R.I.P South Park Tree. A long saga is over. The notorious narrow humped passage around the tree in the Duwamish Trail is gone. The trail is back to its full, not-so-wide width. It is flat and paved where there was a hazardous obstacle.
This cottonwood had been growing into the trail and getting worse for 13 years, by some accounts. Al Jackson, Bill Gobie and others from WSBC really pushed over the past 7 months to get SDOT to eliminate this hazard and restore the trail. We thank SDOT for doing it, and getting it paved immediately.
We hope that it will not take this much pushing in the future when there is an obvious hazard encroaching into the bike and pedestrian part of a busy street right-of-way.

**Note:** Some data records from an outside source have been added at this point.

/-- Every step keeps the records and the tallies in order: at most 256 held, in the order of their serials, each serial assigned once,
every record with the relations of R162, and every open vehicle of 1 to 13 axles (R85, R159, R160, R162); every tally with its
lists of counts at their lengths, and at most four closed ones (R166, R169). -/
def Obligations.StepsKeepRecords : Prop :=
  ∀ s t : State, step s = .next t → (s.RecordInv → t.RecordInv) ∧ (s.TallyInv → t.TallyInv)

/-- Every step keeps the link in order: four requests at most, served in order of arrival, each holding its place until its reply's
transmission ends; one OVERRUN reply at most waiting; and one pending notice at most of each kind (R181, R182). -/
def Obligations.StepsKeepLink : Prop := ∀ s t : State, step s = .next t → s.LinkInv → t.LinkInv

/-- The state after reset meets every invariant. -/
def Obligations.ResetMeetsInvariants : Prop :=
  State.reset.RateInv ∧ State.reset.FactorInv ∧ State.reset.SelectionInv ∧ State.reset.ChannelInv ∧ State.reset.LaneInv ∧
  State.reset.SettingsInv ∧ State.reset.GenerationInv ∧ State.reset.RecordInv ∧ State.reset.TallyInv ∧ State.reset.LinkInv
end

We know that after every windstorm the fallen trees blocking traffic lanes are removed within hours, and dangerous leaning trees are cut down. We also see that sometimes fallen trees just stay in the bike lanes and across trails and sidewalks for days, even on bike thoroughfares like Dexter Ave N this year.
We saw this past winter that the vehicle traffic lane was promptly repaired when the South Park tree roots started humping that pavement, while the trail remained in its dangerous condition. We know that trees are not allowed to sprout and grow in the vehicle traffic lanes anywhere. And we wonder if this condition would ever be allowed to continue so long in wealthier, whiter neighborhoods than South Park?
We hope that it is starting to sink in that multi-use paths and trails and bike lanes are traffic lanes, too, equally important for the people using them to get to work, school, home, to and from all the places people in cars and trucks are going?